@[simp] theorem State.setRing_regs (r : Nat) (x : RingInt) : (s.setRing r x).regs = s.regs := rfl
@[simp] theorem State.setRing_shadow (r : Nat) (x : RingInt) : (s.setRing r x).shadow = s.shadow := rfl
@[simp] theorem State.setRing_latches (r : Nat) (x : RingInt) : (s.setRing r x).latches = s.latches := rfl
@[simp] theorem State.setRing_tod (r : Nat) (x : RingInt) : (s.setRing r x).tod = s.tod := rfl
@[simp] theorem State.setRing_pins (r : Nat) (x : RingInt) : (s.setRing r x).pins = s.pins := rfl
@[simp] theorem State.setRing_rings (r : Nat) (x : RingInt) : (s.setRing r x).rings = s.rings.put {} r x := rfl
@[simp] theorem State.setRing_inflight (r : Nat) (x : RingInt) : (s.setRing r x).inflight = s.inflight := rfl
@[simp] theorem State.setRing_nextCmd (r : Nat) (x : RingInt) : (s.setRing r x).nextCmd = s.nextCmd := rfl
@[simp] theorem State.setRing_vecs (r : Nat) (x : RingInt) : (s.setRing r x).vecs = s.vecs := rfl
@[simp] theorem State.setRing_auth (r : Nat) (x : RingInt) : (s.setRing r x).auth = s.auth := rfl
@[simp] theorem State.setRing_sessLeft (r : Nat) (x : RingInt) : (s.setRing r x).sessLeft = s.sessLeft := rfl
@[simp] theorem State.setRing_nv (r : Nat) (x : RingInt) : (s.setRing r x).nv = s.nv := rfl
@[simp] theorem State.setRing_journal (r : Nat) (x : RingInt) : (s.setRing r x).journal = s.journal := rfl
@[simp] theorem State.setRing_marline (r : Nat) (x : RingInt) : (s.setRing r x).marline = s.marline := rfl
@[simp] theorem State.setRing_boot (r : Nat) (x : RingInt) : (s.setRing r x).boot = s.boot := rfl
@[simp] theorem State.setRing_mem (r : Nat) (x : RingInt) : (s.setRing r x).mem = s.mem := rfl
@[simp] theorem State.setRing_whip (r : Nat) (x : RingInt) : (s.setRing r x).whip = s.whip := rfl
@[simp] theorem State.setRing_strand (r : Nat) (x : RingInt) : (s.setRing r x).strand = s.strand := rfl
@[simp] theorem State.setRing_braid (r : Nat) (x : RingInt) : (s.setRing r x).braid = s.braid := rfl
@[simp] theorem State.setRing_splice (r : Nat) (x : RingInt) : (s.setRing r x).splice = s.splice := rfl
@[simp] theorem State.setRing_halyard (r : Nat) (x : RingInt) : (s.setRing r x).halyard = s.halyard := rfl
@[simp] theorem State.setRing_bight (r : Nat) (x : RingInt) : (s.setRing r x).bight = s.bight := rfl
@[simp] theorem State.setRing_cleat (r : Nat) (x : RingInt) : (s.setRing r x).cleat = s.cleat := rfl
@[simp] theorem State.setRing_twine (r : Nat) (x : RingInt) : (s.setRing r x).twine = s.twine := rfl
@[simp] theorem State.setRing_clients (r : Nat) (x : RingInt) : (s.setRing r x).clients = s.clients := rfl
@[simp] theorem State.setRing_leafFail (r : Nat) (x : RingInt) : (s.setRing r x).leafFail = s.leafFail := rfl
@[simp] theorem State.setRing_groups (r : Nat) (x : RingInt) : (s.setRing r x).groups = s.groups := rfl
@[simp] theorem State.setRing_kcs (r : Nat) (x : RingInt) : (s.setRing r x).kcs = s.kcs := rfl
@[simp] theorem State.setRing_keks (r : Nat) (x : RingInt) : (s.setRing r x).keks = s.keks := rfl
@[simp] theorem State.setRing_hitch (r : Nat) (x : RingInt) : (s.setRing r x).hitch = s.hitch := rfl
@[simp] theorem State.setRing_lanyard (r : Nat) (x : RingInt) : (s.setRing r x).lanyard = s.lanyard := rfl
@[simp] theorem State.setRing_belay (r : Nat) (x : RingInt) : (s.setRing r x).belay = s.belay := rfl
@[simp] theorem State.setRing_age (r : Nat) (x : RingInt) : (s.setRing r x).age = s.age := rfl
@[simp] theorem State.setRing_tally (r : Nat) (x : RingInt) : (s.setRing r x).tally = s.tally := rfl
@[simp] theorem State.setRing_fathom (r : Nat) (x : RingInt) : (s.setRing r x).fathom = s.fathom := rfl
@[simp] theorem State.setRing_drawn (r : Nat) (x : RingInt) : (s.setRing r x).drawn = s.drawn := rfl
@[simp] theorem State.setRing_out (r : Nat) (x : RingInt) : (s.setRing r x).out = s.out := rfl
@[simp] theorem State.setRing_discards (r : Nat) (x : RingInt) : (s.setRing r x).discards = s.discards := rfl
@[simp] theorem State.setRing_pending (r : Nat) (x : RingInt) : (s.setRing r x).pending = s.pending := rfl
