@[simp] theorem State.record_shadow (req : Requester) (role dom kind result what old new aux : Nat) :
    (s.record req role dom kind result what old new aux).shadow = s.shadow := State.recordAs_shadow s _ role dom kind result what old new aux
@[simp] theorem State.record_latches (req : Requester) (role dom kind result what old new aux : Nat) :
    (s.record req role dom kind result what old new aux).latches = s.latches := State.recordAs_latches s _ role dom kind result what old new aux
@[simp] theorem State.record_tod (req : Requester) (role dom kind result what old new aux : Nat) :
    (s.record req role dom kind result what old new aux).tod = s.tod := State.recordAs_tod s _ role dom kind result what old new aux
@[simp] theorem State.record_pins (req : Requester) (role dom kind result what old new aux : Nat) :
    (s.record req role dom kind result what old new aux).pins = s.pins := State.recordAs_pins s _ role dom kind result what old new aux
@[simp] theorem State.record_rings (req : Requester) (role dom kind result what old new aux : Nat) :
    (s.record req role dom kind result what old new aux).rings = s.rings := State.recordAs_rings s _ role dom kind result what old new aux
@[simp] theorem State.record_inflight (req : Requester) (role dom kind result what old new aux : Nat) :
    (s.record req role dom kind result what old new aux).inflight = s.inflight := State.recordAs_inflight s _ role dom kind result what old new aux
@[simp] theorem State.record_nextCmd (req : Requester) (role dom kind result what old new aux : Nat) :
    (s.record req role dom kind result what old new aux).nextCmd = s.nextCmd := State.recordAs_nextCmd s _ role dom kind result what old new aux
@[simp] theorem State.record_vecs (req : Requester) (role dom kind result what old new aux : Nat) :
    (s.record req role dom kind result what old new aux).vecs = s.vecs := State.recordAs_vecs s _ role dom kind result what old new aux
@[simp] theorem State.record_auth (req : Requester) (role dom kind result what old new aux : Nat) :
    (s.record req role dom kind result what old new aux).auth = s.auth := State.recordAs_auth s _ role dom kind result what old new aux
@[simp] theorem State.record_sessLeft (req : Requester) (role dom kind result what old new aux : Nat) :
    (s.record req role dom kind result what old new aux).sessLeft = s.sessLeft := State.recordAs_sessLeft s _ role dom kind result what old new aux
@[simp] theorem State.record_nv (req : Requester) (role dom kind result what old new aux : Nat) :
    (s.record req role dom kind result what old new aux).nv = s.nv := State.recordAs_nv s _ role dom kind result what old new aux
@[simp] theorem State.record_marline (req : Requester) (role dom kind result what old new aux : Nat) :
    (s.record req role dom kind result what old new aux).marline = s.marline := State.recordAs_marline s _ role dom kind result what old new aux
@[simp] theorem State.record_boot (req : Requester) (role dom kind result what old new aux : Nat) :
    (s.record req role dom kind result what old new aux).boot = s.boot := State.recordAs_boot s _ role dom kind result what old new aux
@[simp] theorem State.record_mem (req : Requester) (role dom kind result what old new aux : Nat) :
    (s.record req role dom kind result what old new aux).mem = s.mem := State.recordAs_mem s _ role dom kind result what old new aux
@[simp] theorem State.record_whip (req : Requester) (role dom kind result what old new aux : Nat) :
    (s.record req role dom kind result what old new aux).whip = s.whip := State.recordAs_whip s _ role dom kind result what old new aux
@[simp] theorem State.record_strand (req : Requester) (role dom kind result what old new aux : Nat) :
    (s.record req role dom kind result what old new aux).strand = s.strand := State.recordAs_strand s _ role dom kind result what old new aux
@[simp] theorem State.record_braid (req : Requester) (role dom kind result what old new aux : Nat) :
    (s.record req role dom kind result what old new aux).braid = s.braid := State.recordAs_braid s _ role dom kind result what old new aux
@[simp] theorem State.record_splice (req : Requester) (role dom kind result what old new aux : Nat) :
    (s.record req role dom kind result what old new aux).splice = s.splice := State.recordAs_splice s _ role dom kind result what old new aux
@[simp] theorem State.record_halyard (req : Requester) (role dom kind result what old new aux : Nat) :
    (s.record req role dom kind result what old new aux).halyard = s.halyard := State.recordAs_halyard s _ role dom kind result what old new aux
@[simp] theorem State.record_bight (req : Requester) (role dom kind result what old new aux : Nat) :
    (s.record req role dom kind result what old new aux).bight = s.bight := State.recordAs_bight s _ role dom kind result what old new aux
@[simp] theorem State.record_cleat (req : Requester) (role dom kind result what old new aux : Nat) :
    (s.record req role dom kind result what old new aux).cleat = s.cleat := State.recordAs_cleat s _ role dom kind result what old new aux
@[simp] theorem State.record_twine (req : Requester) (role dom kind result what old new aux : Nat) :
    (s.record req role dom kind result what old new aux).twine = s.twine := State.recordAs_twine s _ role dom kind result what old new aux
@[simp] theorem State.record_clients (req : Requester) (role dom kind result what old new aux : Nat) :
    (s.record req role dom kind result what old new aux).clients = s.clients := State.recordAs_clients s _ role dom kind result what old new aux
@[simp] theorem State.record_leafFail (req : Requester) (role dom kind result what old new aux : Nat) :
    (s.record req role dom kind result what old new aux).leafFail = s.leafFail := State.recordAs_leafFail s _ role dom kind result what old new aux
@[simp] theorem State.record_groups (req : Requester) (role dom kind result what old new aux : Nat) :
    (s.record req role dom kind result what old new aux).groups = s.groups := State.recordAs_groups s _ role dom kind result what old new aux
@[simp] theorem State.record_kcs (req : Requester) (role dom kind result what old new aux : Nat) :
    (s.record req role dom kind result what old new aux).kcs = s.kcs := State.recordAs_kcs s _ role dom kind result what old new aux
@[simp] theorem State.record_keks (req : Requester) (role dom kind result what old new aux : Nat) :
    (s.record req role dom kind result what old new aux).keks = s.keks := State.recordAs_keks s _ role dom kind result what old new aux
@[simp] theorem State.record_hitch (req : Requester) (role dom kind result what old new aux : Nat) :
    (s.record req role dom kind result what old new aux).hitch = s.hitch := State.recordAs_hitch s _ role dom kind result what old new aux
@[simp] theorem State.record_lanyard (req : Requester) (role dom kind result what old new aux : Nat) :
    (s.record req role dom kind result what old new aux).lanyard = s.lanyard := State.recordAs_lanyard s _ role dom kind result what old new aux
@[simp] theorem State.record_belay (req : Requester) (role dom kind result what old new aux : Nat) :
    (s.record req role dom kind result what old new aux).belay = s.belay := State.recordAs_belay s _ role dom kind result what old new aux
@[simp] theorem State.record_age (req : Requester) (role dom kind result what old new aux : Nat) :
    (s.record req role dom kind result what old new aux).age = s.age := State.recordAs_age s _ role dom kind result what old new aux
@[simp] theorem State.record_tally (req : Requester) (role dom kind result what old new aux : Nat) :
    (s.record req role dom kind result what old new aux).tally = s.tally := State.recordAs_tally s _ role dom kind result what old new aux
@[simp] theorem State.record_fathom (req : Requester) (role dom kind result what old new aux : Nat) :
    (s.record req role dom kind result what old new aux).fathom = s.fathom := State.recordAs_fathom s _ role dom kind result what old new aux
@[simp] theorem State.record_out (req : Requester) (role dom kind result what old new aux : Nat) :
    (s.record req role dom kind result what old new aux).out = s.out := State.recordAs_out s _ role dom kind result what old new aux
@[simp] theorem State.record_discards (req : Requester) (role dom kind result what old new aux : Nat) :
    (s.record req role dom kind result what old new aux).discards = s.discards := State.recordAs_discards s _ role dom kind result what old new aux
@[simp] theorem State.record_pending (req : Requester) (role dom kind result what old new aux : Nat) :
    (s.record req role dom kind result what old new aux).pending = s.pending := State.recordAs_pending s _ role dom kind result what old new aux
theorem State.rd_record (f : Fld) (req : Requester) (role dom kind result what old new aux : Nat) (i j k : Nat) (h : f.id ≠ .MRLN_NV_ST) :
    (s.record req role dom kind result what old new aux).rd f i j k = s.rd f i j k := by
  unfold State.record
  exact State.rd_recordAs s f _ role dom kind result what old new aux i j k h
◆ ◆ ◆ ◆ ◆ ◆ ◆
### Task objective
In the listing above, find the line with "s.nextCmd := rfl" and the line with "s.halyard := rfl", then print exactly those two lines and every line between them, and nothing more.

### Exercise answer
@[simp] theorem State.setRing_nextCmd (r : Nat) (x : RingInt) : (s.setRing r x).nextCmd = s.nextCmd := rfl
@[simp] theorem State.setRing_vecs (r : Nat) (x : RingInt) : (s.setRing r x).vecs = s.vecs := rfl
@[simp] theorem State.setRing_auth (r : Nat) (x : RingInt) : (s.setRing r x).auth = s.auth := rfl
@[simp] theorem State.setRing_sessLeft (r : Nat) (x : RingInt) : (s.setRing r x).sessLeft = s.sessLeft := rfl
@[simp] theorem State.setRing_nv (r : Nat) (x : RingInt) : (s.setRing r x).nv = s.nv := rfl
@[simp] theorem State.setRing_journal (r : Nat) (x : RingInt) : (s.setRing r x).journal = s.journal := rfl
@[simp] theorem State.setRing_marline (r : Nat) (x : RingInt) : (s.setRing r x).marline = s.marline := rfl
@[simp] theorem State.setRing_boot (r : Nat) (x : RingInt) : (s.setRing r x).boot = s.boot := rfl
@[simp] theorem State.setRing_mem (r : Nat) (x : RingInt) : (s.setRing r x).mem = s.mem := rfl
@[simp] theorem State.setRing_whip (r : Nat) (x : RingInt) : (s.setRing r x).whip = s.whip := rfl
@[simp] theorem State.setRing_strand (r : Nat) (x : RingInt) : (s.setRing r x).strand = s.strand := rfl
@[simp] theorem State.setRing_braid (r : Nat) (x : RingInt) : (s.setRing r x).braid = s.braid := rfl
@[simp] theorem State.setRing_splice (r : Nat) (x : RingInt) : (s.setRing r x).splice = s.splice := rfl
@[simp] theorem State.setRing_halyard (r : Nat) (x : RingInt) : (s.setRing r x).halyard = s.halyard := rfl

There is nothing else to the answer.